Dear Mr. Gold:

Having recently married a vegetarian, I’m now suffering from serious beef withdrawals. Please recommend a restaurant that serves a satisfying beef carpaccio.

—Rosalee Hite, North Hills

Dear Ms. Hite:

You married a vegetarian? It must really be love. Anyway: Carpaccio, the raw-beef dish invented at Harry’s Bar in Venice and named after the Venetian painter Vittore Carpaccio, used to be on every good Italian menu in Los Angeles. Lately, most of the fashionable places seem to have moved over to fish carpaccio instead. (Swordfish, seemingly afflicted by every parasite in the sea, is not pretty when it comes in at the docks.
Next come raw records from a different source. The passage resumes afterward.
-- ==== Sys2Proof/Proofs/LaneSets.lean ====
section
/-! PROOFS. The LANEs of a set made of a list or of a predicate, and the live LANEs of a gang (R20). -/

namespace Sys2Proof.Machine

theorem getLsbD_foldl_twoPow (l : List Nat) (m : Lanes) (j : Nat) :
    (l.foldl (fun m i => m ||| BitVec.twoPow 64 i) m).getLsbD j = (m.getLsbD j || (decide (j < 64) && decide (j ∈ l))) := by
  induction l generalizing m with
  | nil => simp
  | cons i l ih =>
    rw [List.foldl_cons, ih, BitVec.getLsbD_or, BitVec.getLsbD_twoPow, Bool.or_assoc]
    by_cases hi : i = j
    · subst hi
      by_cases hj : i < 64 <;> simp [hj]
    · simp [hi, show ¬ j = i from fun e => hi e.symm]

@[simp] theorem getLsbD_laneSet (l : List Nat) (j : Nat) : (laneSet l).getLsbD j = (decide (j < 64) && decide (j ∈ l)) := by
  rw [laneSet, getLsbD_foldl_twoPow]
  simp

@[simp] theorem getLsbD_lanesWhere (w : Nat) (f : Nat → Bool) (j : Nat) :
    (lanesWhere w f).getLsbD j = (decide (j < 64) && (decide (j < w) && f j)) := by
  rw [lanesWhere, getLsbD_laneSet]
  simp [List.mem_filter]

theorem lanesWhere_false (w : Nat) : lanesWhere w (fun _ => false) = 0#64 := by
  simp [lanesWhere, laneSet]

@[simp] theorem mem_lanesOf {m : Lanes} {w l : Nat} : l ∈ lanesOf m w ↔ l < w ∧ m.getLsbD l = true := by
  simp [lanesOf, List.mem_filter]

/-- A thread of a gang is one of its live ones where its state says so. -/
theorem getLsbD_live {g : Gang} {l : Nat} (hw : g.width ≤ 64) (hl : l < g.width) :
    g.live.getLsbD l = ((g.thread l).tstate == .live) := by
  rw [Gang.live, getLsbD_lanesWhere, decide_eq_true (show l < 64 by omega), decide_eq_true hl, Bool.true_and, Bool.true_and]

theorem mem_lanesOf_live {g : Gang} {l : Nat} (hw : g.width ≤ 64) :
    l ∈ lanesOf g.live g.width ↔ l < g.width ∧ (g.thread l).tstate = .live := by
  rw [mem_lanesOf]
  exact and_congr_right fun hl => by rw [getLsbD_live hw hl, beq_iff_eq]

end Sys2Proof.Machine
end

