-- ==== Sys2Proof/Proofs/GangCommands.lean ====
section
/-! PROOFS. The gang commands STOP, RELEASE, CLEAR, KILL and CLEARFREE, and the halt of a stopping gang (R32, R43, R46, R317, R353). -/

namespace Sys2Proof.Machine

/-! ## Commands and handles -/

theorem gang?_of_named {s : State} {cl k : Nat} {h : BitVec 16} {g : Gang} (hn : s.named cl h = some (k, g)) : s.gang? k = some g := by
  unfold State.named at hn
  dsimp only at hn
  split at hn
  · next x hx =>
    split at hn
    · cases hn
      exact hx
    · cases hn
  · cases hn

/-- A gang command that leaves its status OK, as a step (R317). -/
theorem commandStep_ok {s t : State} {cl idx x : Nat} {h : BitVec 16} (e : s.gangCommand cl idx h x = (t, .ok)) :
    ((s.commandStep cl idx h x).porter cl).pstat = 0 ∧ (∀ j, (s.commandStep cl idx h x).gang? j = t.gang? j) ∧
      (s.commandStep cl idx h x).dist = t.dist ∧ (s.commandStep cl idx h x).gens = t.gens ∧
      (s.commandStep cl idx h x).cores = t.cores := by
  rw [State.commandStep, e]
  refine ⟨?_, fun _ => rfl, rfl, rfl, rfl⟩
  dsimp only
  rw [State.porter_modPorter]
  rfl

/-! ## STOP and the halt that follows it -/

theorem live_lt {g : Gang} (hlen : g.threads.length = g.width) : ∀ l ∈ lanesOf g.live g.width, l < g.threads.length :=
  fun _ hl => by rw [hlen]; exact lanesOf_lt hl

/-- No wait and no rendezvous of a gang holds a thread that was live when it left its waits (R150). -/
theorem leaveWaits_away (g : Gang) (m : Lanes) :
    (∀ w ∈ (g.leaveWaits m).waits, w.lanes &&& m = 0) ∧
      ∀ r ∈ (g.leaveWaits m).gathers ++ (g.leaveWaits m).collects, r.waiting &&& m = 0 := by
  obtain ⟨-, hgathers, hcollects⟩ := leaveWaits_fields g m
  have hoff : ∀ x : Lanes, x &&& ~~~m &&& m = 0 := fun x => by ext i; simp
  refine ⟨fun w hw => ?_, fun r hr => ?_⟩
  · rw [leaveWaits_waits] at hw
    obtain ⟨v, -, rfl⟩ := List.mem_map.1 (List.mem_filter.1 hw).1
    exact hoff _
  · rw [hgathers, hcollects, ← List.map_append] at hr
    obtain ⟨q, -, rfl⟩ := List.mem_map.1 hr
    exact hoff _

/-- The gang of a STOP before the drafts of its threads are evicted: its live threads have left every wait (R150, R231, R317). -/
def Gang.stopWaits (g : Gang) : Gang :=
  { ({ g with issued := g.issued.filter fun x => x.waiting == 0, wish := none }.leaveWaits g.live).settleSlices with gstate := .stopping }

/-- STOP of a running gang (R46, R49, R143, R150, R317). -/
theorem gang?_stopGang {s : State} {k : Nat} {g : Gang} (h : s.gang? k = some g) (hlen : g.threads.length = g.width) :
    ∃ g', (s.stopGang k).gang? k = some g' ∧ SameButThreads g.stopWaits g' ∧
      ∀ j, g'.thread j = if j ∈ lanesOf g.live g.width ∧ (g.stopWaits.thread j).soloOut = false then (g.stopWaits.thread j).evicted
        else g.stopWaits.thread j := by
  have hthreads : g.stopWaits.threads.length = g.threads.length :=
    (settleSlices_threads_length _).trans (congrArg List.length (leaveWaits_fields _ _).1)
  have hgang : ((s.setGang k g.stopWaits).dropHeld k).gang? k = some g.stopWaits := by
    rw [State.dropHeld, State.gang?_modCluster, State.gang?_setGang, if_pos rfl]
  have hstop : s.stopGang k = (lanesOf g.live g.width).foldl
      (fun s l => if (g.stopWaits.thread l).soloOut then s else s.evictThread k l) ((s.setGang k g.stopWaits).dropHeld k) := by
    simp only [State.stopGang, h]
    rfl
  rw [hstop]
  exact gang?_evictLanes (fun l => (g.stopWaits.thread l).soloOut) _ (lanesOf_nodup _ _)
    (fun l hl => hthreads ▸ live_lt hlen l hl) hgang

theorem gang?_stopGang_other (s : State) {k j : Nat} (hj : j ≠ k) : (s.stopGang k).gang? j = s.gang? j := by
  unfold State.stopGang
  split
  · rfl
  · next g h =>
    dsimp only
    rw [gang?_evictLanes_other _ _ _ hj, State.dropHeld, State.gang?_modCluster, State.gang?_setGang, if_neg hj]

/-- The threads of a gang that leaves its waits stay as they are where nothing is in flight into an s register. -/
theorem stopWaits_thread {g : Gang} (h : ∀ x ∈ g.slices, x.pend = []) (j : Nat) : g.stopWaits.thread j = g.thread j := by
  have hslices : ({ g with issued := g.issued.filter fun x => x.waiting == 0, wish := none }.leaveWaits g.live).slices = g.slices := by
    unfold Gang.leaveWaits Gang.dropCpys
    exact foldl_keeps _ Gang.slices (by intro g x; rfl) _ _
  exact Gang.thread_congr ((settleSlices_threads (by rw [hslices]; exact h)).trans (leaveWaits_fields _ _).1) j

theorem rest_waits {g h : Gang} (hr : g.rest = h.rest) : g.waits = h.waits ∧ g.wish = h.wish := by
  have h1 : g.rest.waits = h.rest.waits := by rw [hr]
  have h2 : g.rest.wish = h.rest.wish := by rw [hr]
  exact ⟨h1, h2⟩

theorem stopWaits_fields (g : Gang) : g.stopWaits.gstate = .stopping ∧ g.stopWaits.wish = .none ∧
    (∀ w ∈ g.stopWaits.waits, w.lanes &&& g.live = 0) ∧ ∀ r ∈ g.stopWaits.gathers ++ g.stopWaits.collects, r.waiting &&& g.live = 0 := by
  let g0 : Gang := { g with issued := g.issued.filter fun x => x.waiting == 0, wish := none }
  obtain ⟨hwaits, hrend⟩ := leaveWaits_away g0 g.live
  have hrest := settleSlices_rest (g0.leaveWaits g.live)
  obtain ⟨hgathers, hcollects, -⟩ := rest_fields hrest
  obtain ⟨hw, hwishes⟩ := rest_waits hrest
  have hwish : (g0.leaveWaits g.live).wish = .none := by
    unfold Gang.leaveWaits Gang.dropCpys
    exact foldl_keeps _ Gang.wish (by intro g x; rfl) _ _
  refine ⟨rfl, hwishes.trans hwish, fun w h => hwaits w (hw ▸ h), fun r h => hrend r ?_⟩
  rw [← hgathers, ← hcollects]
  exact h

/-- The halt of a stopping gang (R317). -/
theorem gang?_haltGang {s : State} {k : Nat} {g : Gang} (h : s.gang? k = some g) (hlen : g.threads.length = g.width) (hw : g.width ≤ 64) :
    ∃ g', (s.haltGang k).gang? k = some g' ∧ g'.gstate = .halted ∧
      ∀ l, l < g.width → (g'.thread l).tstate = if (g.thread l).tstate = .live then .stopped else (g.thread l).tstate := by
  obtain ⟨g1, h1, hsame, hother⟩ := gang?_evictAll _ (lanesOf_nodup g.live g.width) (live_lt hlen) h
  refine ⟨{ g1.modLanes g.live fun t => { t with tstate := .stopped } with gstate := .halted }, ?_, rfl, fun l hl => ?_⟩
  · simp only [State.haltGang, h]
    rw [State.gang?_modGang, if_pos rfl, h1]
    rfl
  · have hthread := Gang.thread_modLanes g1 g.live (fun t => { t with tstate := .stopped }) l (by rw [hsame.threads, hlen]; exact hl)
    change ((g1.modLanes g.live fun t => { t with tstate := .stopped }).thread l).tstate = _
    rw [hthread, getLsbD_live hw hl]
    by_cases hlive : (g.thread l).tstate = .live
    · simp [hlive]
    · have hmem : l ∉ lanesOf g.live g.width := fun hm => hlive ((mem_lanesOf_live hw).1 hm).2
      simp [hlive, hother l hmem]

/-! ## RELEASE -/

theorem dist_freeCalls (s : State) (k : Nat) : (s.freeCalls k).dist = s.dist := by
  unfold State.freeCalls
  split <;> rfl

theorem dist_freeSlot (s : State) (k : Nat) : (s.freeSlot k).dist = s.dist := (dist_freeCalls _ _).trans rfl

theorem gang?_freeSlot (s : State) (k j : Nat) : (s.freeSlot k).gang? j = if j = k then none else s.gang? j := tab_get?_erase _ _ _

theorem gen_freeSlot (s : State) (k : Nat) : (s.freeSlot k).gen k = s.gen k + 1 := (tab_getD_put _ _ _ _ _).trans (if_pos rfl)

theorem gangs_rekeySet (s : State) (core core' set k k' : Nat) :
    (s.rekeySet core core' set k k').gangs = s.gangs ∧ (s.rekeySet core core' set k k').gens = s.gens := by
  unfold State.rekeySet
  dsimp only
  split
  · exact ⟨rfl, rfl⟩
  · split <;> exact ⟨rfl, rfl⟩

/-- The distributor keeps a gang as its latest SAVE wrote it, and every slot stays as it is (R317, R353). -/
theorem keepGang_spec (s : State) (k : Nat) (g : Gang) :
    (s.keepGang k g).gangs = s.gangs ∧ (s.keepGang k g).gens = s.gens ∧
      ∃ x ∈ (s.keepGang k g).dist.saved, x.gang = { (Tab.get? s.snaps k).getD g with recordOut := false, restoring := true } ∧
        x.core = coreOf k := by
  unfold State.keepGang
  dsimp only
  refine ⟨?_, ?_, _, List.mem_append_right _ (List.mem_singleton_self _), rfl, rfl⟩
  · split
    · exact (gangs_rekeySet _ _ _ _ _ _).1
    · rfl
  · split
    · exact (gangs_rekeySet _ _ _ _ _ _).2
    · rfl

/-- RELEASE of a gang that has ended, is halted or is only placed (R314, R317, R353). -/
theorem cmdRelease_eq {s : State} {k : Nat} {g : Gang} (hst : g.gstate = .ended ∨ g.gstate = .halted ∨ g.gstate = .placed) :
    ∃ u : State, s.cmdRelease k g = (u.freeSlot k, .ok) ∧ u.gangs = s.gangs ∧ u.gens = s.gens ∧
      (g.gstate = .halted → u = s.keepGang k g) := by
  rcases hst with e | e | e <;> simp only [State.cmdRelease, e]
  · exact ⟨s, rfl, rfl, rfl, fun h => nomatch h⟩
  · exact ⟨_, rfl, (keepGang_spec s k g).1, (keepGang_spec s k g).2.1, fun _ => rfl⟩
  · exact ⟨_, rfl, rfl, rfl, fun h => nomatch h⟩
You probably don’t want to chance it raw.) At the moment, watery beef carpaccio is an infallible sign of a mediocre Italian kitchen. But the version at Drago in Santa Monica is quite good, if a little busy, tricked out with pears and truffle oil. (There are similar preparations at most of the other Drago family restaurants: Enoteca Drago, Celestino, Il Pastaio, etc.) I like the basic version at Madeo too. Ago is a little Hollywood for my tastes, but it is more or less a Tuscan-flavored steak house — you can count on the meat there — and if you don’t mind the paparazzi and the din, the carpaccio with shaved raw artichokes is first-rate.